— Stored data —
theorem vpand_adds {S T : State} (g : Guard) (d : BitVec 3) (a : BitVec 3) (b : BitVec 3)
    (h : exec (.vpand g d a b) S = .next T) (ht : T.cur.trap = none) : S.adds T := by
  simp only [exec, execVpand, State.vplogic] at h
  exact guarded_adds h (fun _ => result_adds _ _ _ (Nat.succ_pos _)) ht

theorem vpor_adds {S T : State} (g : Guard) (d : BitVec 3) (a : BitVec 3) (b : BitVec 3)
    (h : exec (.vpor g d a b) S = .next T) (ht : T.cur.trap = none) : S.adds T := by
  simp only [exec, execVpor, State.vplogic] at h
  exact guarded_adds h (fun _ => result_adds _ _ _ (Nat.succ_pos _)) ht

theorem vpxor_adds {S T : State} (g : Guard) (d : BitVec 3) (a : BitVec 3) (b : BitVec 3)
    (h : exec (.vpxor g d a b) S = .next T) (ht : T.cur.trap = none) : S.adds T := by
  simp only [exec, execVpxor, State.vplogic] at h
  exact guarded_adds h (fun _ => result_adds _ _ _ (Nat.succ_pos _)) ht

theorem vpnot_adds {S T : State} (g : Guard) (d : BitVec 3) (a : BitVec 3)
    (h : exec (.vpnot g d a) S = .next T) (ht : T.cur.trap = none) : S.adds T := by
  simp only [exec, execVpnot, State.vplogic] at h
  exact guarded_adds h (fun _ => result_adds _ _ _ (Nat.succ_pos _)) ht

theorem dfromv_adds {S T : State} (g : Guard) (d : BitVec 3) (x : BitVec 5)
    (h : exec (.dfromv g d x) S = .next T) (ht : T.cur.trap = none) : S.adds T := by
  simp only [exec, execDfromv] at h
  exact guarded_adds h (fun _ => toDir_adds _ _ _ _ _ (Nat.succ_pos _) (Nat.succ_pos _)) ht

theorem dtov_adds {S T : State} (g : Guard) (a : BitVec 3) (x : BitVec 5)
    (h : exec (.dtov g a x) S = .next T) (ht : T.cur.trap = none) : S.adds T := by
  simp only [exec, execDtov] at h
  exact guarded_adds h (fun _ => result_adds _ _ _ (Nat.succ_pos _)) ht

theorem dtovN_adds {S T : State} (g : Guard) (a : BitVec 3) (x : BitVec 5)
    (h : exec (.dtovN g a x) S = .next T) (ht : T.cur.trap = none) : S.adds T := by
  simp only [exec, execDtovN] at h
  exact guarded_adds h (fun _ => result_adds _ _ _ (Nat.succ_pos _)) ht

theorem dadd_adds {S T : State} (g : Guard) (d : BitVec 3) (a : BitVec 3) (b : BitVec 3)
    (h : exec (.dadd g d a b) S = .next T) (ht : T.cur.trap = none) : S.adds T := by
  simp only [exec, execDadd] at h
  exact guarded_adds h (fun _ => toDir_adds _ _ _ _ _ (Nat.succ_pos _) (Nat.succ_pos _)) ht

theorem dscale_adds {S T : State} (g : Guard) (d : BitVec 3) (x : BitVec 5)
    (h : exec (.dscale g d x) S = .next T) (ht : T.cur.trap = none) : S.adds T := by
  simp only [exec, execDscale] at h
  exact guarded_adds h (fun _ => result_adds _ _ _ (Nat.succ_pos _)) ht

theorem ddot_adds {S T : State} (g : Guard) (a : BitVec 3) (b : BitVec 3) (x : BitVec 5)
    (h : exec (.ddot g a b x) S = .next T) (ht : T.cur.trap = none) : S.adds T := by
  simp only [exec, execDdot, State.cosines] at h
  exact guarded_adds h (fun _ => result_adds _ _ _ (Nat.succ_pos _)) ht

theorem ddotB_adds {S T : State} (g : Guard) (a : BitVec 3) (b : BitVec 3) (x : BitVec 5) (k : BitVec 4)
    (h : exec (.ddotB g a b x k) S = .next T) (ht : T.cur.trap = none) : S.adds T := by
  simp only [exec, execDdotB, State.cosines] at h
  exact guarded_adds h (fun _ => result_adds _ _ _ (Nat.succ_pos _)) ht

theorem dmov_adds {S T : State} (g : Guard) (d : BitVec 3) (a : BitVec 3)
    (h : exec (.dmov g d a) S = .next T) (ht : T.cur.trap = none) : S.adds T := by
  simp only [exec, execDmov] at h
  exact guarded_adds h (fun _ => toDir_adds _ _ _ _ _ (Nat.succ_pos _) (Nat.succ_pos _)) ht

theorem dneg_adds {S T : State} (g : Guard) (d : BitVec 3) (a : BitVec 3)
    (h : exec (.dneg g d a) S = .next T) (ht : T.cur.trap = none) : S.adds T := by
  simp only [exec, execDneg] at h
  exact guarded_adds h (fun _ => toDir_adds _ _ _ _ _ (Nat.succ_pos _) (Nat.succ_pos _)) ht

theorem dwsum_adds {S T : State} (g : Guard) (d : BitVec 3) (a : BitVec 3) (b : BitVec 3) (x : BitVec 5)
    (h : exec (.dwsum g d a b x) S = .next T) (ht : T.cur.trap = none) : S.adds T := by
  simp only [exec, execDwsum] at h
  exact guarded_adds h (fun _ => toDir_adds _ _ _ _ _ (Nat.succ_pos _) (Nat.succ_pos _)) ht

theorem fexp2_adds {S T : State} (g : Guard) (d : BitVec 5) (a : BitVec 5) (h : BitVec 2) (m : BitVec 3)
    (h : exec (.fexp2 g d a h m) S = .next T) (ht : T.cur.trap = none) : S.adds T := by
  simp only [exec, execFexp2, State.special] at h
  exact guarded_adds h (fun _ => adds_trans (keepF_adds _ _ _) (toVec_adds _ _ _ _ _ (Nat.succ_pos _))) ht

theorem flog2_adds {S T : State} (g : Guard) (d : BitVec 5) (a : BitVec 5) (h : BitVec 2) (m : BitVec 3)
    (h : exec (.flog2 g d a h m) S = .next T) (ht : T.cur.trap = none) : S.adds T := by
  simp only [exec, execFlog2, State.special] at h
  exact guarded_adds h (fun _ => adds_trans (keepF_adds _ _ _) (toVec_adds _ _ _ _ _ (Nat.succ_pos _))) ht

theorem frcp_adds {S T : State} (g : Guard) (d : BitVec 5) (a : BitVec 5) (h : BitVec 2) (m : BitVec 3)
    (h : exec (.frcp g d a h m) S = .next T) (ht : T.cur.trap = none) : S.adds T := by
  simp only [exec, execFrcp, State.special] at h
  exact guarded_adds h (fun _ => adds_trans (keepF_adds _ _ _) (toVec_adds _ _ _ _ _ (Nat.succ_pos _))) ht

theorem frsq_adds {S T : State} (g : Guard) (d : BitVec 5) (a : BitVec 5) (h : BitVec 2) (m : BitVec 3)
    (h : exec (.frsq g d a h m) S = .next T) (ht : T.cur.trap = none) : S.adds T := by
  simp only [exec, execFrsq, State.special] at h
  exact guarded_adds h (fun _ => adds_trans (keepF_adds _ _ _) (toVec_adds _ _ _ _ _ (Nat.succ_pos _))) ht

theorem fsqrt_adds {S T : State} (g : Guard) (d : BitVec 5) (a : BitVec 5) (h : BitVec 2) (m : BitVec 3)
    (h : exec (.fsqrt g d a h m) S = .next T) (ht : T.cur.trap = none) : S.adds T := by
  simp only [exec, execFsqrt, State.special] at h
  exact guarded_adds h (fun _ => adds_trans (keepF_adds _ _ _) (toVec_adds _ _ _ _ _ (Nat.succ_pos _))) ht

theorem ftanh_adds {S T : State} (g : Guard) (d : BitVec 5) (a : BitVec 5) (h : BitVec 2) (m : BitVec 3)
    (h : exec (.ftanh g d a h m) S = .next T) (ht : T.cur.trap = none) : S.adds T := by
  simp only [exec, execFtanh, State.special] at h
  exact guarded_adds h (fun _ => adds_trans (keepF_adds _ _ _) (toVec_adds _ _ _ _ _ (Nat.succ_pos _))) ht

theorem fsigm_adds {S T : State} (g : Guard) (d : BitVec 5) (a : BitVec 5) (h : BitVec 2) (m : BitVec 3)
    (h : exec (.fsigm g d a h m) S = .next T) (ht : T.cur.trap = none) : S.adds T := by
  simp only [exec, execFsigm, State.special] at h
  exact guarded_adds h (fun _ => adds_trans (keepF_adds _ _ _) (toVec_adds _ _ _ _ _ (Nat.succ_pos _))) ht

theorem ferf_adds {S T : State} (g : Guard) (d : BitVec 5) (a : BitVec 5) (h : BitVec 2) (m : BitVec 3)
    (h : exec (.ferf g d a h m) S = .next T) (ht : T.cur.trap = none) : S.adds T := by
  simp only [exec, execFerf, State.special] at h
  exact guarded_adds h (fun _ => adds_trans (keepF_adds _ _ _) (toVec_adds _ _ _ _ _ (Nat.succ_pos _))) ht

theorem fsin_adds {S T : State} (g : Guard) (d : BitVec 5) (a : BitVec 5) (h : BitVec 2) (m : BitVec 3)
    (h : exec (.fsin g d a h m) S = .next T) (ht : T.cur.trap = none) : S.adds T := by
  simp only [exec, execFsin, State.special] at h
  exact guarded_adds h (fun _ => adds_trans (keepF_adds _ _ _) (toVec_adds _ _ _ _ _ (Nat.succ_pos _))) ht

theorem fcos_adds {S T : State} (g : Guard) (d : BitVec 5) (a : BitVec 5) (h : BitVec 2) (m : BitVec 3)
    (h : exec (.fcos g d a h m) S = .next T) (ht : T.cur.trap = none) : S.adds T := by
  simp only [exec, execFcos, State.special] at h
  exact guarded_adds h (fun _ => adds_trans (keepF_adds _ _ _) (toVec_adds _ _ _ _ _ (Nat.succ_pos _))) ht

— Exercise details —
The range runs from the line above containing "simp only [exec, execVpand, State.vplogic]" to the line containing "(h : exec (.vpor", inclusive. Restate those lines word for word and no others.

— Output for this task —
  simp only [exec, execVpand, State.vplogic] at h
  exact guarded_adds h (fun _ => result_adds _ _ _ (Nat.succ_pos _)) ht

theorem vpor_adds {S T : State} (g : Guard) (d : BitVec 3) (a : BitVec 3) (b : BitVec 3)
    (h : exec (.vpor g d a b) S = .next T) (ht : T.cur.trap = none) : S.adds T := by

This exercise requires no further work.